Vector Slicer¶
VectorSlicer feature selection, which takes a feature vector and outputs a new feature vector with a sub-array of the original features. It is useful for extracting features from a vector column
Type¶
ml-transformer
Class¶
fire.nodes.ml.NodeVectorSlicer
Fields¶
Name |
Title |
Description |
|---|---|---|
inputCol |
Features Column |
The features column name |
outputCol |
Output Column |
The output column name |
indices |
Indices |
comma seprated |
names |
Names |
The output column name |
Details¶
VectorSlicer is a transformer that takes a feature vector and outputs a new feature vector with a sub-array of the original features. It is useful for extracting features from a vector column.

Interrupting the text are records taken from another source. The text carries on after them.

/-! ### setRecord changes the records alone -/

@[simp] theorem State.setRecord_ring (s : State) (i : Slot) (r : Record) :
    (s.setRecord i r).ring = s.ring := rfl
@[simp] theorem State.setRecord_ringCursor (s : State) (i : Slot) (r : Record) :
    (s.setRecord i r).ringCursor = s.ringCursor := rfl
@[simp] theorem State.setRecord_urgent (s : State) (i : Slot) (r : Record) :
    (s.setRecord i r).urgent = s.urgent := rfl
@[simp] theorem State.setRecord_probeTimer (s : State) (i : Slot) (r : Record) :
    (s.setRecord i r).probeTimer = s.probeTimer := rfl
@[simp] theorem State.setRecord_probePass (s : State) (i : Slot) (r : Record) :
    (s.setRecord i r).probePass = s.probePass := rfl
@[simp] theorem State.setRecord_probeCursor (s : State) (i : Slot) (r : Record) :
    (s.setRecord i r).probeCursor = s.probeCursor := rfl
@[simp] theorem State.setRecord_followOn (s : State) (i : Slot) (r : Record) :
    (s.setRecord i r).followOn = s.followOn := rfl
@[simp] theorem State.setRecord_context (s : State) (i : Slot) (r : Record) :
    (s.setRecord i r).context = s.context := rfl
@[simp] theorem State.setRecord_framer (s : State) (i : Slot) (r : Record) :
    (s.setRecord i r).framer = s.framer := rfl
@[simp] theorem State.setRecord_receiver (s : State) (i : Slot) (r : Record) :
    (s.setRecord i r).receiver = s.receiver := rfl
@[simp] theorem State.setRecord_engine (s : State) (i : Slot) (r : Record) :
    (s.setRecord i r).engine = s.engine := rfl
@[simp] theorem State.setRecord_cts (s : State) (i : Slot) (r : Record) :
    (s.setRecord i r).cts = s.cts := rfl
@[simp] theorem State.setRecord_dcd (s : State) (i : Slot) (r : Record) :
    (s.setRecord i r).dcd = s.dcd := rfl
@[simp] theorem State.setRecord_ctsLoss (s : State) (i : Slot) (r : Record) :
    (s.setRecord i r).ctsLoss = s.ctsLoss := rfl
@[simp] theorem State.setRecord_gapTimer (s : State) (i : Slot) (r : Record) :
    (s.setRecord i r).gapTimer = s.gapTimer := rfl
@[simp] theorem State.setRecord_ctsTimer (s : State) (i : Slot) (r : Record) :
    (s.setRecord i r).ctsTimer = s.ctsTimer := rfl
@[simp] theorem State.setRecord_replyTimer (s : State) (i : Slot) (r : Record) :
    (s.setRecord i r).replyTimer = s.replyTimer := rfl
@[simp] theorem State.setRecord_settleTimer (s : State) (i : Slot) (r : Record) :
    (s.setRecord i r).settleTimer = s.settleTimer := rfl
@[simp] theorem State.setRecord_stopRequested (s : State) (i : Slot) (r : Record) :
    (s.setRecord i r).stopRequested = s.stopRequested := rfl
@[simp] theorem State.setRecord_lineChange (s : State) (i : Slot) (r : Record) :
    (s.setRecord i r).lineChange = s.lineChange := rfl
@[simp] theorem State.setRecord_lineTest (s : State) (i : Slot) (r : Record) :
    (s.setRecord i r).lineTest = s.lineTest := rfl
@[simp] theorem State.setRecord_staging (s : State) (i : Slot) (r : Record) :
    (s.setRecord i r).staging = s.staging := rfl
@[simp] theorem State.setRecord_stagingOverflow (s : State) (i : Slot) (r : Record) :
    (s.setRecord i r).stagingOverflow = s.stagingOverflow := rfl
@[simp] theorem State.setRecord_buffers (s : State) (i : Slot) (r : Record) :
    (s.setRecord i r).buffers = s.buffers := rfl
@[simp] theorem State.setRecord_bufferWanted (s : State) (i : Slot) (r : Record) :
    (s.setRecord i r).bufferWanted = s.bufferWanted := rfl
@[simp] theorem State.setRecord_groupQueue (s : State) (i : Slot) (r : Record) :
    (s.setRecord i r).groupQueue = s.groupQueue := rfl
@[simp] theorem State.setRecord_inbound (s : State) (i : Slot) (r : Record) :
    (s.setRecord i r).inbound = s.inbound := rfl
@[simp] theorem State.setRecord_inboundCursor (s : State) (i : Slot) (r : Record) :
    (s.setRecord i r).inboundCursor = s.inboundCursor := rfl
@[simp] theorem State.setRecord_attention (s : State) (i : Slot) (r : Record) :
    (s.setRecord i r).attention = s.attention := rfl
@[simp] theorem State.setRecord_causeDone (s : State) (i : Slot) (r : Record) :
    (s.setRecord i r).causeDone = s.causeDone := rfl
@[simp] theorem State.setRecord_causeBufferFree (s : State) (i : Slot) (r : Record) :
    (s.setRecord i r).causeBufferFree = s.causeBufferFree := rfl
@[simp] theorem State.setRecord_causeLineStopped (s : State) (i : Slot) (r : Record) :
    (s.setRecord i r).causeLineStopped = s.causeLineStopped := rfl
@[simp] theorem State.setRecord_causeLineFault (s : State) (i : Slot) (r : Record) :
    (s.setRecord i r).causeLineFault = s.causeLineFault := rfl
@[simp] theorem State.setRecord_mask (s : State) (i : Slot) (r : Record) :
    (s.setRecord i r).mask = s.mask := rfl
@[simp] theorem State.setRecord_argumentBlock (s : State) (i : Slot) (r : Record) :
    (s.setRecord i r).argumentBlock = s.argumentBlock := rfl
@[simp] theorem State.setRecord_argumentOverflow (s : State) (i : Slot) (r : Record) :
    (s.setRecord i r).argumentOverflow = s.argumentOverflow := rfl
@[simp] theorem State.setRecord_command (s : State) (i : Slot) (r : Record) :
    (s.setRecord i r).command = s.command := rfl
@[simp] theorem State.setRecord_done (s : State) (i : Slot) (r : Record) :
    (s.setRecord i r).done = s.done := rfl
@[simp] theorem State.setRecord_refused (s : State) (i : Slot) (r : Record) :
    (s.setRecord i r).refused = s.refused := rfl
@[simp] theorem State.setRecord_result (s : State) (i : Slot) (r : Record) :
    (s.setRecord i r).result = s.result := rfl
@[simp] theorem State.setRecord_resultCursor (s : State) (i : Slot) (r : Record) :
    (s.setRecord i r).resultCursor = s.resultCursor := rfl
@[simp] theorem State.setRecord_params (s : State) (i : Slot) (r : Record) :
    (s.setRecord i r).params = s.params := rfl
@[simp] theorem State.setRecord_paramIndex (s : State) (i : Slot) (r : Record) :
    (s.setRecord i r).paramIndex = s.paramIndex := rfl
@[simp] theorem State.setRecord_paramRefused (s : State) (i : Slot) (r : Record) :
    (s.setRecord i r).paramRefused = s.paramRefused := rfl
@[simp] theorem State.setRecord_rstLow (s : State) (i : Slot) (r : Record) :
    (s.setRecord i r).rstLow = s.rstLow := rfl
@[simp] theorem State.setRecord_dataOut (s : State) (i : Slot) (r : Record) :
    (s.setRecord i r).dataOut = s.dataOut := rfl
@[simp] theorem State.setRecord_pending (s : State) (i : Slot) (r : Record) :
    (s.setRecord i r).pending = s.pending := rfl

VectorSlicer accepts a vector column with specified indices, then outputs a new vector column whose values are selected via those indices.
More details are available at : http://spark.apache.org/docs/latest/ml-features.html#vectorslicer
Examples¶
The below example is available at : http://spark.apache.org/docs/latest/ml-features.html#vectorslicer¶
import java.util.Arrays
import org.apache.spark.ml.attribute.{Attribute, AttributeGroup, NumericAttribute}
import org.apache.spark.ml.feature.VectorSlicer
import org.apache.spark.ml.linalg.Vectors
import org.apache.spark.sql.Row
import org.apache.spark.sql.types.StructType
val data = Arrays.asList(Row(Vectors.dense(-2.0, 2.3, 0.0)))
val defaultAttr = NumericAttribute.defaultAttr
val attrs = Array(“f1”, “f2”, “f3”).map(defaultAttr.withName)
val attrGroup = new AttributeGroup(“userFeatures”, attrs.asInstanceOf[Array[Attribute]])
val dataset = spark.createDataFrame(data, StructType(Array(attrGroup.toStructField())))
val slicer = new VectorSlicer().setInputCol(“userFeatures”).setOutputCol(“features”)
slicer.setIndices(Array(1)).setNames(Array(“f3”))
// or slicer.setIndices(Array(1, 2)), or slicer.setNames(Array(“f2”, “f3”))
val output = slicer.transform(dataset)
println(output.select(“userFeatures”, “features”).first())